REQUIRED ACTION -
Only lines containing "which" are wanted from the data below. Copy those lines.

▬▬▬▬▬▬▬▬▬▬

-- ==== Sys2Proof/Safety.lean ====
section
/-! DEFINITION. What counts as a safe run, in the terms the statements use: a run that has not faulted (R241), the
invariant of the block, the effect and the responses of a sequence of commands, and the harness's contract of R262
and R264 as a predicate on command streams. -/

namespace Sys2Proof.Machine

/-- A state in which the run has not faulted. FAULTED is never a successful end (R241). -/
def State.unfaulted (s : State) : Bool := s.status != .faulted

/-- The mode that an INIT command selects; none for the other commands (R82). -/
def initMode : Instr → Option Mode
  | .initStatic => some .static
  | .initGshare => some .gshare
  | .initTournament => some .tournament
  | .initCustom => some .custom
  | .predict _ => none
  | .train _ _ => none

/-! ### The invariant -/

/-- The fault record of a FAULTED block tells which command faulted and why, as R230's table has it: a RESERVED
word with code 1; an INIT with code 2 while there was no mode, or with code 4 while there was one; a PREDICT or
TRAIN with code 3 while there was no mode; a TRAIN with code 5 in mode 3. -/
def faultRecordOk (s : State) : Bool :=
  match decode s.faultCmd with
  | .error _ => s.faultCode == 1
  | .ok .initStatic => s.faultCode == 4 && s.mode.isSome
  | .ok .initGshare =>
    (s.faultCode == 2 && s.mode.isNone && !cfgOk s.cfg .gshare) || (s.faultCode == 4 && s.mode.isSome)
  | .ok .initTournament =>
    (s.faultCode == 2 && s.mode.isNone && !cfgOk s.cfg .tournament) || (s.faultCode == 4 && s.mode.isSome)
  | .ok .initCustom =>
    (s.faultCode == 2 && s.mode.isNone && !cfgOk s.cfg .custom) || (s.faultCode == 4 && s.mode.isSome)
  | .ok (.predict _) => s.faultCode == 3 && s.mode.isNone
  | .ok (.train _ _) => (s.faultCode == 3 && s.mode.isNone) || (s.faultCode == 5 && s.mode == some .custom)

/-- STATUS agrees with MODE and with the fault record: no mode before INIT (R30, R35), a mode while READY (R211),
and a fault record exactly while FAULTED (R33, R34). -/
def lifecycleOk (s : State) : Bool :=
  match s.status with
  | .uninit => s.mode.isNone && s.faultCode == 0 && s.faultCmd == 0
  | .ready => s.mode.isSome && s.faultCode == 0 && s.faultCmd == 0
  | .faulted => faultRecordOk s

/-- The last response agrees with STATUS and FAULT_CODE: its FAULT field is FAULT_CODE, and PRED is 0 once the block
has faulted (R87, R240, R241). -/
def responseOk (s : State) : Bool :=
  match s.response with
  | none => s.status == .uninit
  | some r => s.status != .uninit && Response.fault r == s.faultCode && (!Response.pred r || s.status == .ready)

/-- Every weight of a row lies in [WMIN, WMAX] (R45, R184). -/
def rowBounded (cfg : Config) (row : WeightRow) : Bool :=
  row.all fun wt => decide (wMin cfg ≤ wt) && decide (wt ≤ wMax cfg)

/-- The scratch of a PREDICT that no TRAIN has consumed is what a PREDICT of its pc would write now: no TRAIN has
changed W or HIST since (R47, R181). -/
def scratchOk (cfg : Config) (p : Perceptron) : Bool :=
  !p.scrValid ||
    match readRow cfg p (percIdx cfg p.scrPc) with
    | some row =>
      p.lastPred == percPred (percOut row p.hist) && p.needsTrain == percNeeds p.theta (percOut row p.hist)
    | none => false

/-- `M` is a state of its mode: the configuration passes the mode's check (R217), every register fits its width
(R38, R40, R41), every table is in canonical form with its indices below its size (R61), the window has P_H
entries (R46), the rows have P_H + 1 bounded weights (R45), P_THETA is INIT's (R48). -/
def predictorOk (cfg : Config) : Predictor → Bool
  | .absent => true
  | .static => true
  | .gshare g => cfgOk cfg .gshare && decide (g.ghr < 2 ^ cfg.wG) && g.pht.wf (phtShape cfg)
  | .tournament t =>
    cfgOk cfg .tournament && decide (t.ghr < 2 ^ cfg.wG) && t.lht.wf (lhtShape cfg)
      && t.lht.all (fun e => decide (e.2 < 2 ^ cfg.wL))
      && t.lpht.wf (lphtShape cfg) && t.gpht.wf (gphtShape cfg) && t.chooser.wf (chooserShape cfg)
  | .perceptron p =>
    cfgOk cfg .custom && p.hist.length == cfg.pH && p.w.wf (wShape cfg)
      && p.w.all (fun e => e.2.length == cfg.pH + 1 && rowBounded cfg e.2)
      && p.theta == pTheta cfg && scratchOk cfg p

/-- The invariant of the block. -/
def State.inv (s : State) : Bool := lifecycleOk s && responseOk s && predictorOk s.cfg s.m

/-- `M` without the perceptron's scratch registers: the tables, the histories and the constants. A PREDICT writes only
what is cleared here (R74). -/
def Predictor.withoutScratch : Predictor → Predictor
  | .absent => .absent
  | .static => .static
  | .gshare g => .gshare g
  | .tournament t => .tournament t
  | .perceptron p => .perceptron { p with lastPred := false, needsTrain := false, scrValid := false, scrPc := 0 }

/-! ### The fault of a command -/

/-- The fault code that STATUS and the word leave in FAULT_CODE, by the order of R238: the stored code while
FAULTED, then RESERVED_ENCODING, then the life-cycle faults, then CONFIG_INVALID, then ORDER_VIOLATION; 0 where
the command is accepted. -/
def firstFault (c : Cmd) (s : State) : FaultBits :=
  if s.status = .faulted then s.faultCode
  else
    match decode c with
    | .error _ => 1
    | .ok i =>
      match initMode i with
      | some m => if s.status = .ready then 4 else if cfgOk s.cfg m = false then 2 else 0
      | none =>
        if s.status = .uninit then 3
        else
          match i, s.m with
          | .train pc _, .perceptron p => if p.scrValid = false ∨ p.scrPc ≠ pc then 5 else 0
          | _, _ => 0

/-- The prediction that each mode gives for a pc, as a function of `M` alone: always Taken (R214), the counter at the
hashed index (R131), the sub-prediction that the chooser selects (R151), the sign of the perceptron's sum (R181). -/
def Predictor.prediction (cfg : Config) (pc : Pc) : Predictor → Option Bool
  | .absent => none
  | .static => some true
  | .gshare g => (tabRead (phtShape cfg) g.pht (gshareIdx cfg pc g.ghr)).map ctrRead
  | .tournament t =>
    match tabRead (chooserShape cfg) t.chooser (tournGidx cfg t.ghr) with
    | none => none
    | some ch =>
      if ch.toNat ≤ 1 then
        match tabRead (lhtShape cfg) t.lht (tournPcidx cfg pc) with
        | none => none
        | some h => (tabRead (lphtShape cfg) t.lpht (tournLidx cfg h)).map ctrRead
      else (tabRead (gphtShape cfg) t.gpht (tournGidx cfg t.ghr)).map ctrRead
  | .perceptron p => (readRow cfg p (percIdx cfg pc)).map fun row => percPred (percOut row p.hist)

/-! ### Sequences of commands -/

/-- The outcome of a sequence of command words (R69). -/
def issueAll : List Cmd → State → Result
  | [], s => .next s
  | c :: cs, s =>
    match issue c s with
    | .next s' => issueAll cs s'
    | .fault r => .fault r
    | .refused r => .refused r

/-- The responses to a sequence of command words, in order; it ends where the machine stops. -/
def responses : List Cmd → State → List (Option Response)
  | [], _ => []
  | c :: cs, s =>
    match issue c s with
    | .next s' => s'.response :: responses cs s'
    | .fault _ => []
    | .refused _ => []

/-- `n` TRAINs of one branch with one outcome, with no other command between them (R134). -/
def trainsOf (pc : Pc) (o : Bool) (n : Nat) : List Cmd := List.replicate n (encode (.train pc o))

/-! ### The harness's contract -/

/-- The INIT command of a mode (R82). -/
def initInstr : Mode → Instr
  | .static => .initStatic
  | .gshare => .initGshare
  | .tournament => .initTournament
  | .custom => .initCustom

/-- A branch instance served as R264 asks: `predict pc`, then `train pc, o`, with nothing between. -/
def pairedStep (b : Pc × Bool) : List Cmd := [encode (.predict b.1), encode (.train b.1 b.2)]

/-- A command stream that follows R262 and R264: one INIT, then branch instances one after the other. -/
def contractStream (m : Mode) (branches : List (Pc × Bool)) : List Cmd :=
  encode (initInstr m) :: branches.flatMap pairedStep

end Sys2Proof.Machine
end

▬▬▬▬▬▬▬▬▬▬

EXPECTED ANSWER -
/-- A state in which the run has not faulted. FAULTED is never a successful end (R241). -/
/-- The fault record of a FAULTED block tells which command faulted and why, as R230's table has it: a RESERVED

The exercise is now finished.